# Activity:
Count the lines below that hold the word "when" and say how many, with no other text.

==== Material shown

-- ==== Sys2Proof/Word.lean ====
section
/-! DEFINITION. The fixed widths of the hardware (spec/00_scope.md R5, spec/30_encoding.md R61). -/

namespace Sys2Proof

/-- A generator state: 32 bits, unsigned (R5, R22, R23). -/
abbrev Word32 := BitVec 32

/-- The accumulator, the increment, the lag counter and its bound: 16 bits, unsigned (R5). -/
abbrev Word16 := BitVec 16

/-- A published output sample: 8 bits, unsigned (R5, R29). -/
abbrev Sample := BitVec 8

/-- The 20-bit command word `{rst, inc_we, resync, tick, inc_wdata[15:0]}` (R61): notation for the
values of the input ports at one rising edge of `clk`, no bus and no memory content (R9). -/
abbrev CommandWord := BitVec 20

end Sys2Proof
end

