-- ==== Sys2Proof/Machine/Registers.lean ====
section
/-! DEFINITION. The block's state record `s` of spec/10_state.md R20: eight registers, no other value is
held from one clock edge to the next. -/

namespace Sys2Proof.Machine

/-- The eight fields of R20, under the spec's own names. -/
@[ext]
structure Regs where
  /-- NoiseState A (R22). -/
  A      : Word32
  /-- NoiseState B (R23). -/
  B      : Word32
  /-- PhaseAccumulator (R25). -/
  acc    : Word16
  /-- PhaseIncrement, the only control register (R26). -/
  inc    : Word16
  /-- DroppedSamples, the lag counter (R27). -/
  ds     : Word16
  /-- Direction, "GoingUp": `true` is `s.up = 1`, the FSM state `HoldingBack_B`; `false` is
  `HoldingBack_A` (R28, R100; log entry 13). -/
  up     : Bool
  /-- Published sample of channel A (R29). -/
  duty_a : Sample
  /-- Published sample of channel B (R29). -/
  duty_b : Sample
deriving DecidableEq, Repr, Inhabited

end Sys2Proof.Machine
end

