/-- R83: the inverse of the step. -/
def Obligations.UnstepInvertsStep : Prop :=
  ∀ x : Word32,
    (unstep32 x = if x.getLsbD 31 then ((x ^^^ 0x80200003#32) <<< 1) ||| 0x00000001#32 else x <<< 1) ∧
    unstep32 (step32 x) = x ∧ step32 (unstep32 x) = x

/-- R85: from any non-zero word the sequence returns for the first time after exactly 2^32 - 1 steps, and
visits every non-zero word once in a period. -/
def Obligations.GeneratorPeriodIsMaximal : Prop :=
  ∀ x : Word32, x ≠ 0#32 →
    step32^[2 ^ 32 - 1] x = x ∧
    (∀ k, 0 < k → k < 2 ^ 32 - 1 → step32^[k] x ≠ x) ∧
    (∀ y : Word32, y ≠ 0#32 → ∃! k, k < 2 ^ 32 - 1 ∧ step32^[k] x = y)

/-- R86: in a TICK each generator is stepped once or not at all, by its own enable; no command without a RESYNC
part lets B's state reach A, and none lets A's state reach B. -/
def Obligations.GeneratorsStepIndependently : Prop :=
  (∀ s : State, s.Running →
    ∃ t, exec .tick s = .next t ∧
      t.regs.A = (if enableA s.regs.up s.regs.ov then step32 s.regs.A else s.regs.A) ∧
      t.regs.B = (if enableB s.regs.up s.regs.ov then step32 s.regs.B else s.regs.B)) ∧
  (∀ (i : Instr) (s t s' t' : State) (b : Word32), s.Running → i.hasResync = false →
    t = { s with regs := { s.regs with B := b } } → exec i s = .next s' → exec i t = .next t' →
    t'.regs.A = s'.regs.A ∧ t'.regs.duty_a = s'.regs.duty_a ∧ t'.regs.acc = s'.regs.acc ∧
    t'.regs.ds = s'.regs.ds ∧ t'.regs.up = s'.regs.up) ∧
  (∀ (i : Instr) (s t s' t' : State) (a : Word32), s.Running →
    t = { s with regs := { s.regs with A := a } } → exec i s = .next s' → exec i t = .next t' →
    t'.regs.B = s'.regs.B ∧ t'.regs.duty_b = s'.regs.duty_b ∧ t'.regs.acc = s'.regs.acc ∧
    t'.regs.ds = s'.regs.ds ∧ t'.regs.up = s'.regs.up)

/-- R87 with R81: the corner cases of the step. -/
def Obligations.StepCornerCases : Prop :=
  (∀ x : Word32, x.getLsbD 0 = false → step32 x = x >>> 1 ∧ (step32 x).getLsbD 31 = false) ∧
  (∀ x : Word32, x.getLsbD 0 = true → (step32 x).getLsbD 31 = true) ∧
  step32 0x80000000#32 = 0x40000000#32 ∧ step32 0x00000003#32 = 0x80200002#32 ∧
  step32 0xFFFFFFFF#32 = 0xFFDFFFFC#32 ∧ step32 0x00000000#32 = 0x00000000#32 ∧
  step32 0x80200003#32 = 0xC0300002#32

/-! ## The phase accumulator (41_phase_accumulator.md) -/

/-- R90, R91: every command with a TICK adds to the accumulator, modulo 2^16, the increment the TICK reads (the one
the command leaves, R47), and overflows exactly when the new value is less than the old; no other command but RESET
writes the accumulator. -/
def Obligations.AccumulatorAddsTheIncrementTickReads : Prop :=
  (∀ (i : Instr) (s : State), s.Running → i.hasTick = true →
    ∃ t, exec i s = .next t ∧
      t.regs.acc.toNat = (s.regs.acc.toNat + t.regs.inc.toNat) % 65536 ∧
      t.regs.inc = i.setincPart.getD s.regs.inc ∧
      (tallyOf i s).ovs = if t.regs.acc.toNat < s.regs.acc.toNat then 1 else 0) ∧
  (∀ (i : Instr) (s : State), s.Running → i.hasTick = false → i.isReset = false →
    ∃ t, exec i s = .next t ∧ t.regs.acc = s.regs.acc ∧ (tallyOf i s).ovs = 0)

========
==== Material shown

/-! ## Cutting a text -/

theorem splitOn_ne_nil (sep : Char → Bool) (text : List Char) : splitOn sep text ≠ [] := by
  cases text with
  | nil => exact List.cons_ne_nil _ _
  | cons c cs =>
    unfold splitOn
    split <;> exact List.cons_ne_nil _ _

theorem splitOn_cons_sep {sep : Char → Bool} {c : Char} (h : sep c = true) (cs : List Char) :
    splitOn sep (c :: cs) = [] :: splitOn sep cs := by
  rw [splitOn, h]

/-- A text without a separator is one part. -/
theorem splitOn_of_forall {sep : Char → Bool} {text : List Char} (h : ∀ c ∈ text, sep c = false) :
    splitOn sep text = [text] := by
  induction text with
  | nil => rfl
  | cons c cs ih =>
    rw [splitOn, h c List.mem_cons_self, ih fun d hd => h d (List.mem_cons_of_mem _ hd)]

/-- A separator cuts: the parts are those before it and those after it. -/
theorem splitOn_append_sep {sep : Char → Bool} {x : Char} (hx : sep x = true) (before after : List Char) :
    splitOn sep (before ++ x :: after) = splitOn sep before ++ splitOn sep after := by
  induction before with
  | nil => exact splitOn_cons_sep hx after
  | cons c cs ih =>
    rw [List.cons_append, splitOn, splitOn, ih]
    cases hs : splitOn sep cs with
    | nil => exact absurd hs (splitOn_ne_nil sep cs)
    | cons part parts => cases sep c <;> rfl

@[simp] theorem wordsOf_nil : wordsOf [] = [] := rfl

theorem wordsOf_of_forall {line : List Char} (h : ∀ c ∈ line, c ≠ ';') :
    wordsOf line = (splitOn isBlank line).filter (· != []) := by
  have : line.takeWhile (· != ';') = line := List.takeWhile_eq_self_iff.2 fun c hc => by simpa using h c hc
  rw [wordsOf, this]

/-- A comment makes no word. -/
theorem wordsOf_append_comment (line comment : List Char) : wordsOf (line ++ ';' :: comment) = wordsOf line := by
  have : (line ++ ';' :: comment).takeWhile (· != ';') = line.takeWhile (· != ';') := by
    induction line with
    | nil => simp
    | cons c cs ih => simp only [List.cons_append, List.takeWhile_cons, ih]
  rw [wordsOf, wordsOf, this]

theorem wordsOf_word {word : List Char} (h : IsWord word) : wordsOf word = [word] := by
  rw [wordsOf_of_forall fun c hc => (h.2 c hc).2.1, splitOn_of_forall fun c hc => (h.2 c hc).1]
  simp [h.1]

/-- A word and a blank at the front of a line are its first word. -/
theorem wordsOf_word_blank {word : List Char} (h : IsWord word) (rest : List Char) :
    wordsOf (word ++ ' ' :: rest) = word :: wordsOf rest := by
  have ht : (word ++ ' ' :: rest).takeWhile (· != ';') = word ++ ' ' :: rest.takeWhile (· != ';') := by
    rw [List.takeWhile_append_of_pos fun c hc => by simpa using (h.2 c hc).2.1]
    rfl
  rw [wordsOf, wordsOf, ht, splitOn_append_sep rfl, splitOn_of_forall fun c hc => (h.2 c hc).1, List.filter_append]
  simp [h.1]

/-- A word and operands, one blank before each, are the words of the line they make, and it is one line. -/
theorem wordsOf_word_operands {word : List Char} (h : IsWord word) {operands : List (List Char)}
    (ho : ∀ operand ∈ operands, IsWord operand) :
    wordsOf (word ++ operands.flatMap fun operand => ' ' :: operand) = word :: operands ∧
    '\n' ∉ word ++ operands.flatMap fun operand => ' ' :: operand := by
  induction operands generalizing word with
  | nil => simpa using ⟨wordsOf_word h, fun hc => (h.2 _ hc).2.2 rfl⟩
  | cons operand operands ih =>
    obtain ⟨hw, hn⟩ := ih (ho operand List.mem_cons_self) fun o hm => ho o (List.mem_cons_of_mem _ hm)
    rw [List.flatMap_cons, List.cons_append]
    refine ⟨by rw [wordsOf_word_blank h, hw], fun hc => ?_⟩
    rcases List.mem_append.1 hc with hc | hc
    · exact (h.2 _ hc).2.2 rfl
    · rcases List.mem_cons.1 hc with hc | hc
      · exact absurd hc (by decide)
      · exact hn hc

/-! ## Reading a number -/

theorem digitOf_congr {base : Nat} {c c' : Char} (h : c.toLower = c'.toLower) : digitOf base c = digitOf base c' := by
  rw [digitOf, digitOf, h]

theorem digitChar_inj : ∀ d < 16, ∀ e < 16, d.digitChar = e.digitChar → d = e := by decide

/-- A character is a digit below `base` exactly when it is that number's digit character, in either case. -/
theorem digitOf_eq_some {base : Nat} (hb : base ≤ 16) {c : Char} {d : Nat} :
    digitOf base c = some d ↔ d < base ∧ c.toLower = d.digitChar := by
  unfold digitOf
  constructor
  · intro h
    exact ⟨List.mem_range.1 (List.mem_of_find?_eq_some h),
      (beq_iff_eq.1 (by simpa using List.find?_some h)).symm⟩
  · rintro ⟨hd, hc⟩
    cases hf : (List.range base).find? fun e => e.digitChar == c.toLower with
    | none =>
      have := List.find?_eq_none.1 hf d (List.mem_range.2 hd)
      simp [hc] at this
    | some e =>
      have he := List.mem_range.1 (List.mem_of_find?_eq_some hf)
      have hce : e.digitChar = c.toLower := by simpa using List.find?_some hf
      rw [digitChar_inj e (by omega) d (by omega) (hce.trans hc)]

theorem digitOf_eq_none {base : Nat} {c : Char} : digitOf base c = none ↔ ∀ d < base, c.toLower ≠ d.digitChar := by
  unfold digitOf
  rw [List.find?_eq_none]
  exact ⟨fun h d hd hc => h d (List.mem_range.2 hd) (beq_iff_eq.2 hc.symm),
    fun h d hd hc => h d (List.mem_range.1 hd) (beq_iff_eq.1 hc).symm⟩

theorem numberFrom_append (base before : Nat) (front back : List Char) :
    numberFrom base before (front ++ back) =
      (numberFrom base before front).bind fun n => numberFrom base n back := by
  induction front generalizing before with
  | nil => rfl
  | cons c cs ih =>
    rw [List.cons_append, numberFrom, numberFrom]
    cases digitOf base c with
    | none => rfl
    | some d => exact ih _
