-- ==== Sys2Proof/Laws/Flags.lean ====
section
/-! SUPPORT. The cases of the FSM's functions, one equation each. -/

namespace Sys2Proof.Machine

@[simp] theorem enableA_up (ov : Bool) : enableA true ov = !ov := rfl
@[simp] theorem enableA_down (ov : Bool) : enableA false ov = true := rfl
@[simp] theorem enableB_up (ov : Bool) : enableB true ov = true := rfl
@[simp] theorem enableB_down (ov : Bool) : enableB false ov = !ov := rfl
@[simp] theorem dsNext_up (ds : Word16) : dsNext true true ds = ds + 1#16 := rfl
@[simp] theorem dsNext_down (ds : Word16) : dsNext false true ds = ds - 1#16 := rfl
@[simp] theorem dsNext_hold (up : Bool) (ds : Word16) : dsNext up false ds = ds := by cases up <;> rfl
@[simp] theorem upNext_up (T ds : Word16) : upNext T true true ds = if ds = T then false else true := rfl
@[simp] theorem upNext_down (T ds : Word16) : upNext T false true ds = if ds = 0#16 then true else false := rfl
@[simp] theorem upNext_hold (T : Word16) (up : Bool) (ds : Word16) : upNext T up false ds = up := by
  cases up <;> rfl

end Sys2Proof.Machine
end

========

# Answer to the exercise:
2